Highly competitive data-security subsector garners meaningful attention and excitement
Looking at specific cybersecurity subsectors, data security stood out as seeing substantial innovation and winning much attention. “Data security” is a relatively new term for an area that has absorbed many historically distinct subsegments, including data encryption, data loss prevention (DLP), policy and access control, compliance management, data masking, and backup and recovery.
Several factors appear to be driving increased focus on data security. First, already enormous data volumes continue to grow rapidly. Second, where and how data is accessed and used is undergoing a revolution: Organizations increasingly store data in the cloud and enable myriad applications, both within and outside their purview, to access the data via application programming interfaces.

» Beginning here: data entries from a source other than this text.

-- ==== Sys2Proof/Word.lean ====
section
/-! DEFINITION. The word types of the DREL core: what the spec treats as bits (00_scope.md R5, R6). -/

namespace Sys2Proof

/-- A general register, the program counter and every computed address: `XLEN = 64` bits (R5, R10, R13). -/
abbrev Word := BitVec 64

/-- The unit of addressing, an 8-bit byte (R30). -/
abbrev Byte := BitVec 8

/-- An instruction word: `ILEN = 32` bits, the only length (R5, R50). -/
abbrev InstrWord := BitVec 32

/-- A register index field: `REGIDX = 5` bits, every value legal (R5, R55). -/
abbrev RegIdx := BitVec 5

/-- The number in the opcode field: `OPW = 6` bits (R5, R50). -/
abbrev OpNum := BitVec 6

/-- The immediate and offset field: `IMMW = 16` bits (R5, R54). -/
abbrev Imm16 := BitVec 16

end Sys2Proof
end

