-- ==== Sys2Proof/Machine/Dispatch.lean ====
section
/-! DEFINITION. The dispatch (40_control_loop.md R88): one arm per instruction. The state is the one after the fetch, its pc already
advanced (R86). -/

namespace Sys2Proof.Machine

def exec (i : Instr) (s : State) : Host.Outcome State Fault Refusal :=
  match i with
  | .exit => Sys2Proof.Machine.execExit s
  | .add rd rs1 rs2 => Sys2Proof.Machine.execAdd rd rs1 rs2 s
  | .addi rd rs1 imm => Sys2Proof.Machine.execAddi rd rs1 imm s
  | .liSlot => Sys2Proof.Machine.execLiSlot s
  | .beq rs1 rs2 off => Sys2Proof.Machine.execBeq rs1 rs2 off s
  | .jmp off => Sys2Proof.Machine.execJmp off s
  | .sub rd rs1 rs2 => Sys2Proof.Machine.execSub rd rs1 rs2 s

end Sys2Proof.Machine
end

Third, data for AI training has become central to many burgeoning AI applications, and managing the interactions between AI and data presents numerous challenges, such as authorizing AI’s access to data, enforcing access controls, managing data storage related to AI applications, and, in some cases, navigating regulatory scrutiny around AI. At the show and in follow-up meetings, we saw innovative startups that are tailoring solutions to address these challenges and established players that are expanding their data security portfolios to provide more comprehensive data security platforms.
Bayesian network illustration

Source: First Analysis.
Challenge of finding security professionals gets less air time
At the 2022 and 2023 RSA conferences, we noted the substantial attention given to the ongoing cybersecurity talent shortage by speakers, exhibitors and attendees. That was not the case this year. We found this puzzling, because we see no evidence the shortage has materially abated and believe it remains a serious problem. While AI promises to significantly reduce cybersecurity human labor needs at organizations, any material effect on the labor market is some time off. Further, while layoffs at many high-profile technology companies took some pressure off the market, the effect was not significant relative to the supply-demand imbalance. Lastly, cybersecurity threats continue to proliferate and increase in sophistication, underpinning the need for more, higher-skilled and better-trained security operations personnel.
For now, we attribute the lack of focus on the talent shortage to AI’s dominance as a theme. We think the shortage will continue to be a material factor in the sector’s future but will watch more closely for signs of a fundamental change in talent supply and demand.
Still an exceptionally fertile market
RSA 2024 underscored a consistent truth: The perpetual race between increasingly advanced cyberattacks and defensive measures fuels a dynamic landscape ripe for innovation. Entrepreneurs find many opportunities to create impactful solutions, addressing ever-changing and growing market needs. Consequently, we see the cybersecurity sector as a compelling and robust area for ongoing investment.